ClearForce is, therefore, in a position to gather large amounts of data on individuals which would make it easier for them to find insider threats. In their report, they show how they can legally gain control of employee data using certain legal loopholes.
First of all, the company can collect data from any device they give to the employee because it is technically the company’s property. Since they own the device, they can require that any employee who works for the company agree to being monitored in certain ways. Notice, in the diagram, that if the employee does not agree, a report is generated on that employee. My guess is that this automatically leads the company to be suspicious of this non-consenting employee.
But if the employee consents, notice all that they consent to. Basically, data can be collected from everything they do and all the networks they are connected to. This includes all social media data, all electronic communication, and all financial data. At the bottom of this flow chart, there is an algorithm that assesses all of the accumulated information and generates a behavior profile for the employee. After every bit of data is assessed, the algorithm, or people working with the algorithm, determine which portions of the data they’ve already used in the analysis may be legally protected. Is that legally protected data then deleted and the algorithmic assessment recalculated? Not at all. Apparently, there is no crime in accessing this private data, only in distributing it. Thus, this private data can be used to form a more complete profile of the employee. If the employee is found to be behaving irresponsibly, a report is generated and an alert is sent to the employee. However, the ClearForce report points out that, “the alert does not reveal to the user any references to the legally Protected Information which was used to process the alert.” So all the employee knows is that he has done something wrong but nothing about his private information being used to determine this. Here is more information from the report on how ClearForce uses protected information.

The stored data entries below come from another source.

-- ==== Sys2Proof/Syntax.lean ====
section
/-! DEFINITION. The commands of the block: one constructor per row of spec/opcode_table.json. An instruction row carries
the Heat context `h`, the `lane` whose sequencer reads the instruction at its program counter, and the fields of its
word; `rsv` is the value of the reserved bits of the word, low bits first (R13). An event row carries the unit that it
happens in and what the outside supplies: bytes that arrive, host memory that is read, the verdict of a check that an
external standard defines. -/
namespace Sys2Proof

/-- A frame that arrives on an Oarlock (R394 to R396): the FRAME_START word, the extension header, the payload as decrypted,
whether every codeword that it touches was corrected, whether its tag verifies under the receiver's key, and the FEC
symbols corrected in it. -/
structure RxFrame where
  hdr : BitVec 256
  ext : BitVec 128
  payload : List (BitVec 8)
  whole : Bool
  tagOk : Bool
  corrected : Nat
deriving DecidableEq, Repr

/-- A control word that arrives on an Oarlock (R399): its 256 bits, whether its codeword was corrected. -/
structure RxWord where
  bits : BitVec 256
  whole : Bool
deriving DecidableEq, Repr

/-- Where a request came from, and where its answers go (R586, R589). -/
inductive Port where
  | mgmt (address : BitVec 32) (udp : BitVec 16)
  | mailbox
deriving DecidableEq, Repr

/-- A Xefin frame that arrives (R587): where from, its header as a 256-bit number, the payload bytes that follow it and, where
auth is set, whether the tag verifies under the key of the session that it names. -/
structure XefinFrame where
  port : Port
  hdr : BitVec 256
  payload : List (BitVec 8)
  tagOk : Bool
deriving DecidableEq, Repr

/-- How an SPDM request arrives (R523): through DOE on the CXL port, or inside a Xefin frame. -/
inductive SpdmVia where
  | doe (message : List (BitVec 8))
  | xefin (q : XefinFrame)
deriving DecidableEq, Repr

/-- The instructions of the test access port (R661); every other code selects BYPASS. -/
inductive JtagInstr where
  | bypass | samplePreload | extest | extestPulse | extestTrain | clamp | highz | other
deriving DecidableEq, Repr

/-- What reaches the DHCPv4 client (R586, RFC 2131). -/
inductive DhcpEvent where
  | start
  | offer (address server : BitVec 32)
  | ack (address : BitVec 32)
  | nak
deriving DecidableEq, Repr

/-- What the memory path reports of the requests of an instruction when it completes, or of the part of it that has landed: the
sets of causes that hold in their waiting cycles (R323), by stack the symbols that the on-die ECC corrected (R287) and the reads
repeated after a mismatch (R330), and an address in the unit whose three reads mismatched, if any. -/
structure MemReport where
  waits : List (BitVec 12) := []
  ecc : List (Fin 12 × Nat) := []
  retries : List (Fin 12 × Nat) := []
  failed : Option (BitVec 40) := none
deriving DecidableEq, Repr

/-- What a BLADE_COMPLETE reports: the entry cycles in which no row entered, by cause (R124, R168), and its requests. -/
structure BladeReport where
  waits : List (BitVec 32)
  mem : MemReport := {}
deriving DecidableEq, Repr

/-- What a SCULL_COMPLETE reports: the cycles that the Scull waited for memory (R228), and its requests. -/
structure ScullReport where
  waits : Nat
  mem : MemReport := {}
deriving DecidableEq, Repr

/-- What has landed of the `move`-th move in flight of an engine: `part` are the rows that have landed whole and the bytes of the row
after them, or `none` where all has (R317); its requests. -/
structure MovePart where
  move : Nat
  part : Option (Nat × Nat) := none
  mem : MemReport := {}
deriving DecidableEq, Repr

/-- The layer that an engine has fetched: the engine, the requests (R321). -/
structure LayerReport where
  engine : Fin 16
  mem : MemReport := {}
deriving DecidableEq, Repr

/-- A device read of a unit: how often its MAC mismatched (R330), the symbols that the on-die ECC corrected (R287). -/
structure UnitRead where
  mism : Fin 4
  ecc : Nat := 0
deriving DecidableEq, Repr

“However, to protect the employee’s privacy rights in compliance with federal and state laws, the alert that is generated and supplied (either alone or as part of a report) does not contain any of the legally Protected Information so as to avoid having the legally Protected Information improperly used by the users in deciding how to respond to the alert.”
What makes this more disturbing is the direct or indirect connections ClearForce may have to databases held by the intelligence community.

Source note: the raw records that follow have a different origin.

/-- The entries of chapter 12. -/
def rowsTrust : List DictRow := [
  ⟨0x8000, 1, 0x01, 0x01, .blob, .ro, 0, 0, 32, []⟩,
  ⟨0x8000, 1, 0x02, 0x02, .enum16, .ro, 0, 0, 65535, []⟩,
  ⟨0x8000, 1, 0x03, 0x03, .u64, .ro, 0, 0, 18446744073709551615, []⟩,
  ⟨0x8000, 1, 0x04, 0x04, .bool, .ro, 0, 0, 1, []⟩,
  ⟨0x8000, 1, 0x05, 0x05, .u32, .ro, 0, 0, 4294967295, []⟩,
  ⟨0x8000, 1, 0x06, 0x06, .u8, .ro, 0, 0, 255, []⟩,
  ⟨0x8000, 1, 0x07, 0x07, .blob, .ro, 0, 0, 128, []⟩,
  ⟨0x8000, 1, 0x08, 0x08, .u64, .rc, 0, 0, 18446744073709551615, []⟩,
  ⟨0x8000, 1, 0x09, 0x09, .u8, .ro, 3, 0, 255, []⟩,
  ⟨0x8011, 8, 0x01, 0x01, .enum16, .ro, 0, 0, 65535, []⟩,
  ⟨0x8011, 8, 0x02, 0x02, .enum16, .ro, 0, 0, 65535, []⟩,
  ⟨0x8011, 8, 0x03, 0x03, .u32, .ro, 0, 0, 4294967295, []⟩,
  ⟨0x8011, 8, 0x04, 0x04, .u16, .ro, 0, 0, 65535, []⟩,
  ⟨0x8011, 8, 0x05, 0x05, .u16, .ro, 0, 0, 65535, []⟩,
  ⟨0x8011, 8, 0x06, 0x06, .enum16, .ro, 0, 0, 65535, []⟩,
  ⟨0x8011, 8, 0x07, 0x07, .enum16, .ro, 0, 0, 65535, []⟩,
  ⟨0x8011, 8, 0x08, 0x08, .blob, .ro, 0, 0, 32, []⟩,
  ⟨0x8100, 1, 0x01, 0x01, .u32, .ro, 0, 0, 4294967295, []⟩,
  ⟨0x8100, 1, 0x02, 0x02, .u64, .rc, 0, 0, 18446744073709551615, []⟩,
  ⟨0x8100, 1, 0x03, 0x03, .u64, .rc, 0, 0, 18446744073709551615, []⟩,
  ⟨0x8200, 4, 0x01, 0x01, .enum16, .rws, 0, 0, 2, []⟩,
  ⟨0x8200, 4, 0x02, 0x02, .u8, .ro, 0, 0, 255, []⟩,
  ⟨0x8200, 4, 0x03, 0x03, .u8, .ro, 0, 0, 255, []⟩,
  ⟨0x8200, 4, 0x04, 0x04, .u64, .ro, 0, 0, 18446744073709551615, []⟩,
  ⟨0x8200, 4, 0x05, 0x05, .u64, .rc, 0, 0, 18446744073709551615, []⟩,
  ⟨0x8200, 4, 0x06, 0x06, .u64, .rc, 0, 0, 18446744073709551615, []⟩,
  ⟨0x8200, 4, 0x07, 0x07, .u64, .rc, 0, 0, 18446744073709551615, []⟩,
  ⟨0x8200, 4, 0x08, 0x08, .time64, .ro, 0, 0, 18446744073709551615, []⟩,
  ⟨0x8300, 64, 0x01, 0x01, .u8, .ro, 0, 0, 255, []⟩,
  ⟨0x8400, 4, 0x01, 0x01, .blob, .ro, 0, 0, 1184, []⟩,
  ⟨0x8400, 4, 0x02, 0x02, .u32, .ro, 0, 0, 4294967295, []⟩,
  ⟨0x8400, 4, 0x03, 0x03, .blob, .wo, 0, 0, 1129, []⟩,
  ⟨0x8400, 4, 0x04, 0x04, .u8, .ro, 0, 0, 255, []⟩,
  ⟨0x8400, 4, 0x05, 0x05, .blob, .rws, 0, 0, 32, []⟩,
  ⟨0x8400, 4, 0x06, 0x06, .enum16, .ro, 0, 0, 65535, []⟩,
  ⟨0x8400, 4, 0x07, 0x07, .u64, .ro, 0, 0, 18446744073709551615, []⟩,
  ⟨0x8500, 24, 0x01, 0x01, .blob, .rws, 0, 0, 32, []⟩,
  ⟨0x8500, 24, 0x02, 0x02, .blob, .ro, 0, 0, 32, []⟩,
  ⟨0x8500, 24, 0x03, 0x03, .u8, .ro, 0, 0, 255, []⟩,
  ⟨0x8500, 24, 0x04, 0x04, .u64, .rc, 0, 0, 18446744073709551615, []⟩,
  ⟨0x8500, 24, 0x05, 0x05, .u64, .ro, 0, 0, 18446744073709551615, []⟩]

/-- The entries of chapter 13. -/
def rowsPacer : List DictRow := [
  ⟨0x9000, 1, 0x01, 0x01, .u16, .rws, 1600, 600, 1600, []⟩,
  ⟨0x9000, 1, 0x02, 0x02, .u16, .ro, 0, 0, 65535, []⟩,
  ⟨0x9000, 1, 0x03, 0x03, .u16, .ro, 0, 0, 65535, []⟩,
  ⟨0x9000, 1, 0x04, 0x04, .u16, .ro, 0, 0, 65535, []⟩,
  ⟨0x9000, 1, 0x05, 0x05, .enum16, .ro, 0, 0, 65535, []⟩,
  ⟨0x9000, 1, 0x10, 0x10, .u64, .ro, 0, 0, 18446744073709551615, []⟩,
  ⟨0x9000, 1, 0x11, 0x11, .u64, .ro, 0, 0, 18446744073709551615, []⟩,
  ⟨0x9000, 1, 0x12, 0x12, .time64, .ro, 0, 0, 18446744073709551615, []⟩,
  ⟨0x9000, 1, 0x13, 0x13, .u64, .rc, 0, 0, 18446744073709551615, []⟩,
  ⟨0x9000, 1, 0x14, 0x14, .u64, .rc, 0, 0, 18446744073709551615, []⟩,
  ⟨0x9000, 1, 0x15, 0x15, .blob, .rws, 0, 0, 64, []⟩,
  ⟨0x9100, 4, 0x01, 0x01, .u16, .ro, 0, 0, 65535, []⟩,
  ⟨0x9100, 4, 0x02, 0x02, .u16, .ro, 0, 0, 65535, []⟩,
  ⟨0x9100, 4, 0x03, 0x03, .u16, .ro, 0, 0, 65535, []⟩,
  ⟨0x9100, 4, 0x04, 0x04, .u16, .ro, 0, 0, 65535, []⟩,
  ⟨0x9100, 4, 0x05, 0x05, .u16, .ro, 0, 0, 65535, []⟩,
  ⟨0x9100, 4, 0x06, 0x06, .s32, .ro, 0, 0, 4294967295, []⟩,
  ⟨0x9100, 4, 0x07, 0x07, .u64, .rc, 0, 0, 18446744073709551615, []⟩,
  ⟨0x9100, 4, 0x08, 0x08, .u64, .rc, 0, 0, 18446744073709551615, []⟩,
  ⟨0x9100, 4, 0x09, 0x09, .u64, .rc, 0, 0, 18446744073709551615, []⟩,
  ⟨0x9100, 4, 0x0A, 0x0A, .u64, .rc, 0, 0, 18446744073709551615, []⟩,
  ⟨0x9120, 2, 0x01, 0x01, .s32, .ro, 0, 0, 4294967295, []⟩,
  ⟨0x9120, 2, 0x02, 0x02, .u64, .rc, 0, 0, 18446744073709551615, []⟩,
  ⟨0x9200, 4, 0x01, 0x05, .u16, .rws, 3300, 1000, 3600, [65535]⟩,
  ⟨0xB000, 1, 0x01, 0x01, .bool, .rws, 1, 0, 1, []⟩,
  ⟨0xB000, 1, 0x02, 0x02, .bool, .rws, 1, 0, 1, []⟩,
  ⟨0xB000, 1, 0x03, 0x03, .bool, .rws, 0, 0, 1, []⟩,
  ⟨0xB000, 1, 0x04, 0x04, .u32, .rws, 3600, 60, 86400, []⟩,
  ⟨0xB000, 1, 0x05, 0x05, .bool, .rws, 0, 0, 1, []⟩,
  ⟨0xB000, 1, 0x06, 0x06, .u64, .rc, 0, 0, 18446744073709551615, []⟩,
  ⟨0xB000, 1, 0x07, 0x07, .u64, .rc, 0, 0, 18446744073709551615, []⟩,
  ⟨0xB000, 1, 0x08, 0x08, .u64, .rc, 0, 0, 18446744073709551615, []⟩,
  ⟨0xB000, 1, 0x09, 0x09, .u64, .rc, 0, 0, 18446744073709551615, []⟩,
  ⟨0xB000, 1, 0x0A, 0x0A, .blob, .ro, 0, 0, 8, []⟩,
  ⟨0xB000, 1, 0x0B, 0x0B, .u64, .rc, 0, 0, 18446744073709551615, []⟩,
  ⟨0xB000, 1, 0x0C, 0x0C, .u64, .rc, 0, 0, 18446744073709551615, []⟩,
  ⟨0xB000, 1, 0x0D, 0x0D, .u64, .rc, 0, 0, 18446744073709551615, []⟩,
  ⟨0xB010, 4, 0x01, 0x01, .enum16, .rws, 0, 0, 2, []⟩,
  ⟨0xB010, 4, 0x02, 0x02, .u16, .ro, 0, 0, 65535, []⟩,
  ⟨0xB100, 64, 0x01, 0x01, .u64, .rws, 0, 0, 18446744073709551615, []⟩]

/-- The entries of chapter 14. -/
def rowsXefin : List DictRow := [
  ⟨0x1000, 1, 0x01, 0x01, .str32, .ro, 0, 0, 32, []⟩,
  ⟨0x1000, 1, 0x02, 0x02, .str32, .ro, 0, 0, 32, []⟩,
  ⟨0x1000, 1, 0x03, 0x03, .str32, .ro, 0, 0, 32, []⟩,
  ⟨0x1000, 1, 0x04, 0x04, .str32, .ro, 0, 0, 32, []⟩,
  ⟨0x1000, 1, 0x05, 0x05, .u16, .ro, 1, 0, 65535, []⟩,
  ⟨0x1000, 1, 0x06, 0x06, .u16, .ro, 0, 0, 65535, []⟩,
  ⟨0x1030, 1, 0x01, 0x01, .enum16, .rws, 0, 0, 1, []⟩,
  ⟨0x1030, 1, 0x02, 0x02, .u32, .rws, 0, 0, 4294967295, []⟩,
  ⟨0x1030, 1, 0x03, 0x03, .u8, .rws, 24, 8, 30, []⟩,
  ⟨0x1030, 1, 0x04, 0x04, .u32, .rws, 0, 0, 4294967295, []⟩,
  ⟨0x1030, 1, 0x05, 0x05, .u32, .ro, 0, 0, 4294967295, []⟩,
  ⟨0x1030, 1, 0x06, 0x06, .u64, .ro, 0, 0, 18446744073709551615, []⟩,
  ⟨0xC000, 1, 0x01, 0x01, .u16, .ro, 0, 0, 65535, []⟩,
  ⟨0xC000, 1, 0x02, 0x02, .u32, .ro, 0, 0, 4294967295, []⟩,
  ⟨0xC000, 1, 0x03, 0x03, .u32, .rws, 2000, 500, 1000000, []⟩,
  ⟨0xC000, 1, 0x04, 0x04, .u8, .ro, 0, 0, 255, []⟩,
  ⟨0xC000, 1, 0x05, 0x05, .u64, .ro, 0, 0, 18446744073709551615, []⟩,
  ⟨0xC000, 1, 0x06, 0x06, .blob, .ro, 0, 0, 32, []⟩,
  ⟨0xC000, 1, 0x07, 0x07, .u64, .rc, 0, 0, 18446744073709551615, []⟩,
  ⟨0xC000, 1, 0x08, 0x08, .u64, .rc, 0, 0, 18446744073709551615, []⟩,
  ⟨0xC000, 1, 0x09, 0x09, .u64, .rc, 0, 0, 18446744073709551615, []⟩,
  ⟨0xC000, 1, 0x0A, 0x0A, .u64, .rc, 0, 0, 18446744073709551615, []⟩,
  ⟨0xC010, 1, 0x01, 0x01, .blob, .ro, 0, 0, 1184, []⟩,
  ⟨0xC010, 1, 0x02, 0x02, .u8, .ro, 0, 0, 255, []⟩,
  ⟨0xC010, 1, 0x03, 0x03, .enum16, .rws, 2, 0, 2, []⟩,
  ⟨0xC010, 1, 0x04, 0x04, .bool, .rws, 0, 0, 1, []⟩,
  ⟨0xC010, 1, 0x05, 0x05, .u16, .rws, 60, 5, 3600, []⟩,
  ⟨0xC010, 1, 0x06, 0x06, .u64, .rc, 0, 0, 18446744073709551615, []⟩,
  ⟨0xC010, 1, 0x07, 0x07, .u64, .rc, 0, 0, 18446744073709551615, []⟩,
  ⟨0xC010, 1, 0x08, 0x08, .u64, .rc, 0, 0, 18446744073709551615, []⟩,
  ⟨0xC100, 8, 0x01, 0x01, .u64, .ro, 0, 0, 18446744073709551615, []⟩,
  ⟨0xC100, 8, 0x02, 0x02, .u64, .ro, 0, 0, 18446744073709551615, []⟩,
  ⟨0xC100, 8, 0x03, 0x03, .u16, .ro, 0, 0, 65535, []⟩,
  ⟨0xC100, 8, 0x04, 0x04, .u32, .ro, 0, 0, 4294967295, []⟩,
  ⟨0xC200, 1, 0x01, 0x01, .blob, .ro, 0, 0, 0, []⟩,
  ⟨0xC200, 1, 0x02, 0x02, .u16, .ro, 0, 0, 65535, []⟩,
  ⟨0xC301, 7, 0x01, 0x01, .enum16, .ro, 0, 0, 65535, []⟩,
  ⟨0xC301, 7, 0x02, 0x02, .u32, .ro, 0, 0, 4294967295, []⟩,
  ⟨0xC301, 7, 0x03, 0x03, .blob, .wo, 0, 0, 0, []⟩,
  ⟨0xC301, 7, 0x04, 0x04, .enum16, .rws, 0, 0, 2, []⟩,
  ⟨0xC301, 7, 0x05, 0x05, .u64, .ro, 0, 0, 18446744073709551615, []⟩,
  ⟨0xC301, 7, 0x06, 0x06, .u32, .ro, 0, 0, 4294967295, []⟩,
  ⟨0xC301, 7, 0x07, 0x07, .time64, .ro, 0, 0, 18446744073709551615, []⟩]

/-- The entries of chapter 15. -/
def rowsPower : List DictRow := [
  ⟨0xD000, 1, 0x01, 0x01, .enum16, .ro, 0, 0, 65535, []⟩,
  ⟨0xD000, 1, 0x02, 0x02, .enum16, .wo, 0, 1, 1, []⟩,
  ⟨0xD000, 1, 0x03, 0x03, .enum16, .ro, 1, 0, 65535, []⟩,
  ⟨0xD000, 1, 0x04, 0x04, .u32, .ro, 0, 0, 4294967295, []⟩,
  ⟨0xD200, 4, 0x01, 0x01, .enum16, .rws, 0, 0, 5, []⟩,
  ⟨0xD200, 4, 0x02, 0x02, .u32, .rws, 0, 0, 4294967295, []⟩,
  ⟨0xD200, 4, 0x03, 0x03, .u32, .rws, 15000, 1, 4294967295, []⟩,
  ⟨0xD200, 4, 0x04, 0x04, .u8, .rws, 255, 0, 63, [255]⟩,
  ⟨0xD200, 4, 0x05, 0x05, .blob, .rws, 0, 0, 1024, []⟩,
  ⟨0xD200, 4, 0x06, 0x06, .enum16, .rws, 1, 1, 6, []⟩,
  ⟨0xD200, 4, 0x07, 0x07, .u8, .rws, 1, 1, 63, []⟩,
  ⟨0xD200, 4, 0x08, 0x08, .u64, .rws, 0, 0, 18446744073709551615, []⟩,
  ⟨0xD200, 4, 0x09, 0x09, .u32, .rws, 16777216, 0, 33554431, []⟩,
  ⟨0xD200, 4, 0x0A, 0x0A, .blob, .ro, 0, 0, 192, []⟩,
  ⟨0xD200, 4, 0x0B, 0x0B, .u64, .ro, 0, 0, 18446744073709551615, []⟩,
  ⟨0xD200, 4, 0x0C, 0x0C, .enum16, .ro, 0, 0, 65535, []⟩,
  ⟨0xD200, 4, 0x0D, 0x0D, .u64, .rc, 0, 0, 18446744073709551615, []⟩,
  ⟨0xD200, 4, 0x0E, 0x0E, .u64, .rc, 0, 0, 18446744073709551615, []⟩,
  ⟨0xD200, 4, 0x10, 0x10, .u64, .rc, 0, 0, 18446744073709551615, []⟩,
  ⟨0xD200, 4, 0x11, 0x11, .u16, .rws, 100, 1, 800, []⟩]

/-- The entries of chapter 00. -/
def rowsScope : List DictRow := [
  ⟨0x1010, 1, 0x01, 0x01, .u8, .ro, 0, 0, 255, []⟩]

/-- The dictionary, schema 0x0002 (R614): the rows among which those stand whose indices begin with the hexadecimal digit `k`. -/
def dictionary (k : Nat) : List DictRow :=
  if k = 3 then rowsNumerics ++ rowsBlades ++ rowsChains ++ rowsSequencers ++ rowsTraining
  else if k = 7 then rowsCrews ++ rowsSequencers
  else if k = 4 then rowsMemory
  else if k = 5 then rowsLinks
  else if k = 6 then rowsRelay
  else if k = 2 then rowsTime
  else if k = 8 then rowsTrust
  else if k = 9 ∨ k = 0xB then rowsPacer
  else if k = 0xA then rowsTime
  else if k = 0xC then rowsXefin
  else if k = 0xD then rowsPower ++ rowsTime
  else if k = 1 then rowsXefin ++ rowsLinks ++ rowsScope
  else []

/-- The highest sub-index in use of an index; 0 where the index has no entry. -/
def highestSub (idx : Nat) : Nat :=
  (((dictionary (idx / 4096)).filter fun r => r.index ≤ idx && idx < r.index + r.n).map (·.sub1)).foldl max 0

/-- The row of index.sub; `none` is ST-04 NO_ENTRY (R582). Sub-index 0 holds the highest sub-index in use (R21). -/
def dictRow (idx sub : Nat) : Option DictRow :=
  if sub = 0 then
    if highestSub idx = 0 then none
    else some { index := idx, n := 1, sub0 := 0, sub1 := 0, type := .u8, access := .ro, reset := highestSub idx, lo := 0, hi := 255, extra := [] }
  else (dictionary (idx / 4096)).find? (·.holds idx sub)

/-- The reset value of index.sub. Three families have a reset value that depends on the index: the Sweep of Oarlock o
(0x51oo.03), the role of Sweep s (0x52ss.01), the Sweeps of the six directions (0x6000.05 to .0A). -/
def resetOf (idx sub : Nat) : Nat :=
  if 0x5100 ≤ idx ∧ idx ≤ 0x5117 ∧ sub = 3 then (idx - 0x5100) / 4
  else if 0x5200 ≤ idx ∧ idx ≤ 0x520B ∧ sub = 1 then (if idx - 0x5200 < 6 then idx - 0x5200 + 1 else 0)
  else if idx = 0x6000 ∧ 5 ≤ sub ∧ sub ≤ 10 then sub - 5
  else match dictRow idx sub with
    | some r => r.reset
    | none => 0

I have no doubt that ClearForce could develop a powerful algorithm to root out malicious insiders. I have some question whether false positives could ruin someone’s life. I also have to wonder what ClearForce does with the personal information they acquire at each of the companies that use their service. Do they destroy it? Do they channel it back to the intelligence community? We simply don’t know. However, at the expense of uncovering a malicious insider, employee trust of the company may be undermined. Employing such an algorithm is not without its risks, from high employee turnover, to loss of reputation, to lawsuits.

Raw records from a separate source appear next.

/-- The encoding of 0x72hh.01. -/
def HeatStatus.code : HeatStatus → Nat
  | .idle => 0 | .running => 1 | .preempted => 2 | .faulted => 3 | .done => 4

/-- A pre-emption request (R482): when it was raised; when its last lane stopped (R484); the save that serves it, once that has begun: when the lanes had
stopped, and whether it is a full save (R484). -/
structure Preempt where
  at_ : Nat
  stopped : Option Nat := none
  save : Option (Nat × Bool) := none
deriving DecidableEq, Repr

/-- The arguments of the rings and pools of services (Tables 10-5 and 11-5). -/
structure IngestArg where
  ring : Nat
  k : Nat
  esize : Nat
  dst : Nat
  n : Nat
deriving DecidableEq, Repr

@[inherit_doc IngestArg] structure AdmitArg where
  rq : Nat
  cq : Nat
  krq : Nat
  kcq : Nat
  pool : Nat
  ptok : Nat
  npages : Nat
  psize : Nat
  stab : Nat
  ctxmax : Nat
deriving DecidableEq, Repr

/-- A service asked for by CT_SVC that has not yet acted (R249); a CHECKPOINT waits for the instructions `before` it.
`order` numbers the services in the order in which they issued (R462). -/
inductive ServiceOp where
  | ingest (a : IngestArg)
  | admission (a : AdmitArg)
  | checkpoint (before : List QItem)
deriving DecidableEq, Repr

@[inherit_doc ServiceOp] structure Service where
  op : ServiceOp
  lane : Fin 4
  pc : Nat
  csem : Nat
  order : Nat
deriving DecidableEq, Repr

/-- A receive-slot binding that a save keeps with what the slot holds (R491). -/
structure SavedRecv where
  blade : Fin 4
  rslot : Fin 64
  slot : RecvSlot
deriving DecidableEq, Repr

/-- What a save holds (R246, R485, R486, R489): bytes of the Crew's Tank scratch, Catch and Finish buffers; receive slots; the
Blades, Sculls and engines of the Crew as they stopped, with their queues; the Heat's Relay queue. The lanes, semaphores
and service positions stay in the Heat's own record. -/
structure Save where
  full : Bool := false
  sizeKiB : Nat := 0
  cells : List Host.Cell := []
  recv : List SavedRecv := []
  blades : List (Fin 4 × Blade) := []
  sculls : List (Fin 16 × UnitQueue × Option ScullRun) := []
  engines : List (Fin 16 × Engine) := []
  relay : UnitQueue := {}
  completedAt : Nat := 0
deriving DecidableEq, Repr

/-- The loss-spike monitor of a Heat (R283, R284). -/
structure LossMonitor where
  acc : Int := 0
  accExp : Int := 0
  mark : Bool := false
  fed : Bool := false
  mean : Int := 0
  meanExp : Int := 0
  steps : Nat := 0
  last : Int := 0
  lastMark : Bool := false
deriving DecidableEq, Repr

/-- A Heat context (R196, R480). `restoring` is the start of a restore, `restored` that it has completed and the Heat resumes at
the next edge (R490); `starved` the starved strokes of the present episode (R463); `pages` the page lists of the running
sequences by slot (R498, R500); `consensus` the word that Relay recorded last (R368); `joinedFrame` the last frame of which every
lane has reached a joining SY_FRAME or CT_STEP (R240). -/
structure Heat where
  status : HeatStatus := .idle
  header : PlanHeader := { dcount := 0, dtab := 0, kplane := 0, chist := 0, lanes := [] }
  lanes : Vector Lane 4 := .replicate 4 {}
  sems : List (Nat × Nat) := []
  faultCode : Nat := 0
  faultLane : Nat := 0
  faultPc : Nat := 0
  faultTs : Nat := 0
  held : Bool := false
  request : Option Preempt := none
  save : Option Save := none
  saveValid : Bool := false
  restoring : Option Nat := none
  restored : Bool := false
  strokesRun : Nat := 0
  services : List Service := []
  starved : Nat := 0
  admission : Option AdmitArg := none
  pages : List (Nat × List Nat) := []
  skip : Bool := false
  stepMark : Bool := false
  consensus : List Byte := []
  loss : LossMonitor := {}
  joinedFrame : Option Nat := none
deriving DecidableEq, Repr

/-! ## Links (chapters 9 and 12) -/

/-- The states of an Oarlock (Table 09-9). -/
inductive OarState where
  | down | detect | equalise | align | identify | hold | keying | readyWait | admitted
deriving DecidableEq, Repr

/-- The encoding of 0x51oo.01. -/
def OarState.code : OarState → Nat
  | .down => 0 | .detect => 1 | .equalise => 2 | .align => 3 | .identify => 4 | .hold => 5 | .keying => 6
  | .readyWait => 7 | .admitted => 8

/-- The payload of an identity frame (Table 09-10). -/
structure Identity where
  flags : Nat
  oar : Nat
  sweep : Nat
  role : Nat
  module : Nat
  proto : Nat
  oldProto : Nat
  schema : Nat
  oldSchema : Nat
  stamp : Nat
  echo : Nat
  digest : List Byte
deriving DecidableEq, Repr

/-- An authenticated frame in a replay buffer (R406): its counter, its FRAME_START word, its extension header, its
payload, the bytes that it was sent as, how often it has been resent, when it was last sent. -/
structure SentFrame where
  seq : Nat
  hdr : Nat
  ext : Nat
  payload : List Byte
  wire : List Byte
  resent : Nat := 0
  sentAt : Nat
deriving DecidableEq, Repr

/-- A frame that waits for a credit or for replay space at a Sweep: what the counter and the acknowledgement do not
determine (Table 09-4). A forwarded frame holds its buffer of the Sweep `held` that it came by until it leaves (R410). -/
structure WaitFrame where
  ftype : Nat
  vc : Nat
  crew : Nat
  hops : Nat
  origin : Nat
  dest : Nat
  ts : Nat
  ext : Nat
  payload : List Byte
  held : Option (Fin 12) := none
deriving DecidableEq, Repr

It’s still not clear how this algorithm will stop employees who behave well until they don’t. That is, when their behavior does not appear anomalous. Other technologies exist that will stop malicious insiders without compromising employee privacy, employer-employee relations, and the company’s reputation. There is no doubt that good endpoint security is vital in today’s paradigm shift from in-house to in-home work. No company wants to be compromised by bad insider behavior, but no company wants the cost of cybersecurity to be more than the cost of a potential breach.